Extended Data Figure 2 Loss of Tet2 barely affects development of immune cells.
Percentages of the indicated immune cells were analysed by their specific lineage markers from control and Tet2-deficient mice. Data were from one representative of three independent experiments.
Extended Data Figure 3 Gene expression variation in Tet2-deficient dendritic cells.
a, b, mRNA variations of indicated genes in RNA-seq analysis of BMDC stimulated with LPS. RPKM of each of the genes in 4 h group were compared with 0 h group, and calculated to log2 ratio. c, d, qPCR analysis of mRNA levels of indicated genes in wild type and Tet2-deficient naive BMDC (c) or LPS-stimulated BMDC (d). e, BMDC were stimulated with LPS for 8 h, and then endogenous Tet2 enrichments at proximal promoter of indicated genes were analysed by ChIP-qPCR. Error bars represent s.d. of triplicate technical (e) or s.e.m. of triplicate biological (c, d) replicates and are representative of three independent experiments. **P < 0.01.
Extended Data Figure 4 Potential targets of Tet2 during immune response.
a–d, ELISA of cytokines in supernatants of splenic activated CD4+ T cells (a), CD8+ T cells (b) and NK cells (c), and conventional splenic CD19+ B cells (d) from Tet2-deficient (KO) and control mice (WT).
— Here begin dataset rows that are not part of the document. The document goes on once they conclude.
-- ==== Sys2Proof/Machine/Matrix.lean ====
section
/-!
DEFINITION. The latch, the planner and matrix changes (spec 08, R292-R302, R308, R309). A group is numbered 4c + g.
-/

namespace Sys2Proof.Machine

/-! ### Contactors -/

/-- CNP_CTR of contactor `n` (R295). -/
def State.ctr (s : State) (h : Half) (n : Nat) : Word := s.rg .cnp h (0x5000 + 4 * n)

/-- The enabled contactor that joins a group to output `k` with its pole wired (R295, R296). -/
def State.ctrFor (s : State) (h : Half) (gid k : Nat) : Option Nat :=
  (List.range 512).find? fun n =>
    let w := s.ctr h n
    bitAt w 31 && fld w 20 16 == gid / 4 && fld w 5 0 == k && bitAt w (24 + gid % 4)

/-- Pole `g` of contactor `n` fed back closed; marked BAD. -/
def State.poleFb (s : State) (h : Half) (n g : Nat) : Bool := bitAt (s.ctr h n) (12 + g)
def State.poleBad (s : State) (h : Half) (n g : Nat) : Bool := bitAt (s.ctr h n) (8 + g)

/-- Mark a pole BAD (R300). -/
def State.markBad (s : State) (h : Half) (n g : Nat) : State := s.srf .cnp h (0x5000 + 4 * n) (8 + g) (8 + g) 1

/-- Command a pole closed or open (R297). -/
def State.cmdPole (s : State) (h : Half) (n g : Nat) (close : Bool) : State :=
  s.mCnp h fun c =>
    let w := look 0 c.poleCmd n
    let w' := if close then w ||| 2 ^ g else w &&& (15 - 2 ^ g)
    { c with poleCmd := put 0 c.poleCmd n w' }

/-- A group can reach an output through a wired pole that is not BAD (R298, R309). -/
def State.canReach (s : State) (h : Half) (gid k : Nat) : Bool :=
  match s.ctrFor h gid k with
  | some n => !s.poleBad h n (gid % 4)
  | none => false

/-- A group is usable for an output (R298, R300). -/
def State.usable (s : State) (h : Half) (ns : List Node) (k gid : Nat) : Bool :=
  (grpNode ns (gid / 4) (gid % 4)).isSome && s.rf .pst h (0x100 * (gid / 4) + 0x20 + 4 * (gid % 4)) 11 6 != 0 && decide (s.drainedState h gid < 5)
    && !s.cabLost h (gid / 4) && !decide (gid ∈ (s.hf h).cnp.brk) && s.canReach h gid k

/-- Event 0x0701 by the half in charge (R300, R528). -/
def chgEv (s : State) (h : Half) (k last n g : Nat) : State :=
  if s.charge = some h then s.ev h 1 0x0701 ([k, last] ++ le 2 n ++ [g]) else s

/-- Every matrix contactor of the site is open: no pole of an enabled contactor reads closed (R59, R295). -/
def contactorsOpen (s : State) (h : Half) : Bool :=
  (List.range 512).all fun n => !s.rb .cnp h (0x5000 + 4 * n) 31 || s.rf .cnp h (0x5000 + 4 * n) 15 12 == 0

/-! ### Planner commits (R298, R301) -/

/-- SHARE of the group at position `i` of `m` (R298). -/
def shareOf (m i : Nat) : Nat := 32768 / m + if i < 32768 % m then 1 else 0

/-- The slot of the output loop that serves output `k` (R239): entry 0 of the loop block whose ALLOC names it; else 0xFFF.
(DESIGN CHOICE, unsafe: log 31.) -/
def State.loopSlot (s : State) (h : Half) (k : Nat) : Nat :=
  let hits := (List.range 60).flatMap fun l => (List.range 8).filterMap fun b =>
    if bitAt (s.lcfg0 h l) 31 && s.param h l (0x20 * b + 0x1F) != 0 && s.param h l (0x20 * b + 0x10) == 0x8000 + k
    then some (fld (s.lcfg1 h l) 26 16 + 8 * b) else none
  hits.headD 0xFFF

/-- The words that route a group: PST_GROUTE and dispatch entry 4 + g of the cabinet's port (R301). -/
def routeWords (s : State) (h : Half) (gid : Nat) (to_ : Option (Nat × Nat)) : List (Blk × Nat × Nat × Nat) :=
  let c := gid / 4
  let w := 4 + gid % 4
  let off := 0x20000 + 0x80 * c + w / 2 * 4
  let sh := 16 * (w % 2)
  match to_ with
  | some (k, share) =>
    [(.pst, 0x100 * c + 0x30 + 4 * (gid % 4), 0xFFFFFFFF, 2 ^ 31 + k * 2 ^ 16 + share),
     (.cln, off, 0xFFFF * 2 ^ sh, s.loopSlot h k * 2 ^ sh)]
  | none =>
    [(.pst, 0x100 * c + 0x30 + 4 * (gid % 4), 0xFFFFFFFF, 0), (.cln, off, 0xFFFF * 2 ^ sh, 0xFFF * 2 ^ sh)]

/-- The words that give output `k` the groups of `set` with their shares (R298). -/
def setWords (s : State) (h : Half) (k : Nat) (set : List Nat) : List (Blk × Nat × Nat × Nat) :=
  ((List.range set.length).zip set).flatMap fun e => routeWords s h e.2 (some (k, shareOf set.length e.1))

/-- Groups in rising order. -/
def sortGroups (l : List Nat) : List Nat := (List.range 128).filter fun g => g ∈ l

/-- The group set of output `k` after a change (R299). -/
def newSet (s : State) (h : Half) (c : Change) (k : Nat) : List Nat :=
  let kept := (s.routesOf h k).filter fun g => (k, g) ∉ c.leaves
  sortGroups (kept ++ (c.joins.filter fun e => e.1 = k).map (·.2))

/-- The planner commit of the ROUTE step. -/
def routePlan (s : State) (h : Half) (c : Change) : PlanC :=
  { words := (c.leaves.flatMap fun e => routeWords s h e.2 none) ++ c.outs.flatMap fun k => setWords s h k (newSet s h c k),
    outs := c.outs }

/-- A planner commit that takes groups away from an output (R300). -/
def dropPlan (s : State) (h : Half) (k : Nat) (gone : List Nat) : PlanC :=
  { words := (gone.flatMap fun g => routeWords s h g none)
      ++ setWords s h k (sortGroups ((s.routesOf h k).filter fun g => g ∉ gone)) }

/-- The commit blocks a planner commit names (R301). -/
def PlanC.blks (p : PlanC) : List Blk :=
  [Blk.cln, Blk.pst, Blk.cnp].filter fun b => p.words.any (fun w => w.1 == b) || (b == .cnp && (p.start.isSome || !p.outs.isEmpty))

/-- The planner arms the commit of its blocks: STATE shows 0b01 (R652). -/
def State.armPlan (s : State) (h : Half) (p : PlanC) : State := p.blks.foldl (fun s b => s.mBlk b h fun d => { d with st := 1 }) s

/-- Queue a planner commit in a half. -/
def State.plan (s : State) (h : Half) (p : PlanC) : State := (s.mCnp h fun c => { c with plans := c.plans ++ [p] }).armPlan h p

/-! ### Changes (R299, R300) -/

/-- Replace the change of an output. -/
def State.setChg (s : State) (h : Half) (k : Nat) (v : Change) : State :=
  s.mCnp h fun c => { c with chgs := c.chgs.map fun d => if k ∈ d.outs then v else d }

/-- A change ends in half `h` with LAST `code` (R299, R300, R307-R309): 1 released. -/
def State.endChg (s : State) (h : Half) (ch : Change) (code : Nat) : State :=
  let now := s.tick h
  let s1 := s.mCnp h fun c =>
    { c with chgs := c.chgs.filter (fun d => d.outs != ch.outs)
             outs := ch.outs.foldl (fun t k => Machine.upd {} t k fun o =>
               { o with last := code, noRetry := if code = 1 then o.noRetry else now + 20000,
                        noSet := if code = 1 then o.noSet else newSet s h ch k }) c.outs }
  match ch.org with
  | some o => if s.charge = some h then s1.complete o h 0x0701 (if code = 1 then stOk else 0x0704) true (if code = 1 then le 8 now else []) else s1
  | none => s1

/-- A change reaches RELEASE: released, or with the LAST of a failure on its way. -/
def State.release (s : State) (h : Half) (ch : Change) : State := s.endChg h ch (if ch.fail = 0 then 1 else ch.fail)

/-- A change enters ROUTE (R299): its planner commit waits for the next edge. -/
def State.enterRoute (s : State) (h : Half) (k : Nat) (ch : Change) : State :=
  (s.setChg h k { ch with st := 3, ticks := 0 }).plan h (routePlan s h ch)

/-- A change enters CLOSE at the edge of its commit; with no pole to close it is released (R299). -/
def State.enterClose (s : State) (h : Half) (k : Nat) (ch : Change) : State :=
  if ch.closes.isEmpty then s.release h ch else s.setChg h k { ch with st := 4, ticks := 0 }

/-- DRAIN_COMPLETE (R299). -/
def execDrainComplete (h : Half) (k : Nat) (s : State) : Out :=
  match s.chgOf h k with
  | some ch =>
    if ch.st = 1 && decide (4 ≤ ch.cDrain) then
      .next (if ch.opens.isEmpty then s.enterRoute h k ch
             else ch.opens.foldl (fun s e => s.cmdPole h e.1 e.2.1 false) (s.setChg h k { ch with st := 2, ticks := 0 }))
    else .next s
  | none => .next s

/-- DRAIN_TIMEOUT (R299): ABORT. -/
def execDrainTimeout (h : Half) (k : Nat) (s : State) : Out :=
  match s.chgOf h k with
  | some ch =>
    if ch.st = 1 && decide (ch.cDrain < 4) && decide (10 * s.rf .cnp h 0x4804 31 24 ≤ ch.ticks) then .next (s.endChg h ch 2) else .next s
  | none => .next s

/-- POLES_OPENED (R299). -/
def execPolesOpened (h : Half) (k : Nat) (s : State) : Out :=
  match s.chgOf h k with
  | some ch =>
    if ch.st = 2 && ch.opens.all (fun e => !s.poleFb h e.1 e.2.1) then .next (s.enterRoute h k ch) else .next s
  | none => .next s

/-- Poles still closed are marked BAD as welds; their groups stay routed to their old output and nothing is closed for them. -/
def weldPoles (s : State) (h : Half) (k : Nat) (ch : Change) (bad : List (Nat × Nat × Nat)) : State × Change :=
  let s := bad.foldl (fun s e => chgEv (s.markBad h e.1 e.2.1) h k 3 e.1 e.2.1) s
  let hit (gid : Nat) : Bool := bad.any fun e => e.2.2 = gid
  (s, { ch with joins := ch.joins.filter (fun e => !hit e.2), leaves := ch.leaves.filter (fun e => !hit e.2),
                closes := ch.closes.filter (fun e => !hit e.2.2), opens := ch.opens.filter (fun e => !hit e.2.2), fail := 3 })

/-- POLE_OPEN_TIMEOUT (R300). -/
def execPoleOpenTimeout (h : Half) (k : Nat) (s : State) : Out :=
  match s.chgOf h k with
  | some ch =>
    let bad := ch.opens.filter fun e => s.poleFb h e.1 e.2.1
    if ch.st = 2 && !bad.isEmpty && decide (10 * s.rf .cnp h 0x4804 23 16 ≤ ch.ticks) then
      let r := weldPoles s h k ch bad
      .next (r.1.enterRoute h k r.2)
    else .next s
  | none => .next s

/-- POLES_CLOSED (R299). -/
def execPolesClosed (h : Half) (k : Nat) (s : State) : Out :=
  match s.chgOf h k with
  | some ch =>
    if ch.st = 4 && ch.closes.all (fun e => s.poleFb h e.1 e.2.1) then .next (s.setChg h k { ch with st := 5, ticks := 0, cMatch := 0 })
    else .next s
  | none => .next s

/-- Groups that failed to close or to match (R300): their poles are commanded open and marked BAD, their routes removed. -/
def dropFailed (s : State) (h : Half) (k code : Nat) (ch : Change) (bad : List (Nat × Nat × Nat)) : State × Change :=
  let s1 := bad.foldl (fun s e => chgEv ((s.markBad h e.1 e.2.1).cmdPole h e.1 e.2.1 false) h k code e.1 e.2.1) s
  let gone := bad.map (·.2.2)
  let outs : List Nat := (ch.joins.filter fun e => e.2 ∈ gone).map (·.1)
  let s1 := (List.range 48).foldl (fun s1 j => if j ∈ outs then s1.plan h (dropPlan s h j (gone.filter fun g => (j, g) ∈ ch.joins)) else s1) s1
  (s1, { ch with joins := ch.joins.filter (fun e => e.2 ∉ gone), closes := ch.closes.filter (fun e => e.2.2 ∉ gone), fail := code })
T cells were stimulated with 10 μg ml−1 anti-CD3 and 1 μg ml−1 anti-CD28 monoclonal antibodies for 24 h. NK cells were stimulated with a combination of 10 ng ml−1 IL-12 plus 5 ng ml−1 IL-18 for 12 h. B cells were stimulated with 5 μg ml−1 LPS for 24 h, Error bars represent s.d. of triplicate technical replicates and are representative of three independent experiments. **P < 0.01.
Extended Data Figure 5 Loss of Tet2 barely affects TLR4 signalling pathways.
a, b, Immunoblot assays of the phosphorylated (p-) or total proteins in lysates of wild-type and Tet2-deficent BMDC (a) and peritoneal macrophages (b) stimulated with LPS for indicated time. Full scans of blots are shown in Supplementary Fig. 1. Data were from one representative of three independent experiments.
Extended Data Figure 6 Tet2 binding partners for cytokine regulation.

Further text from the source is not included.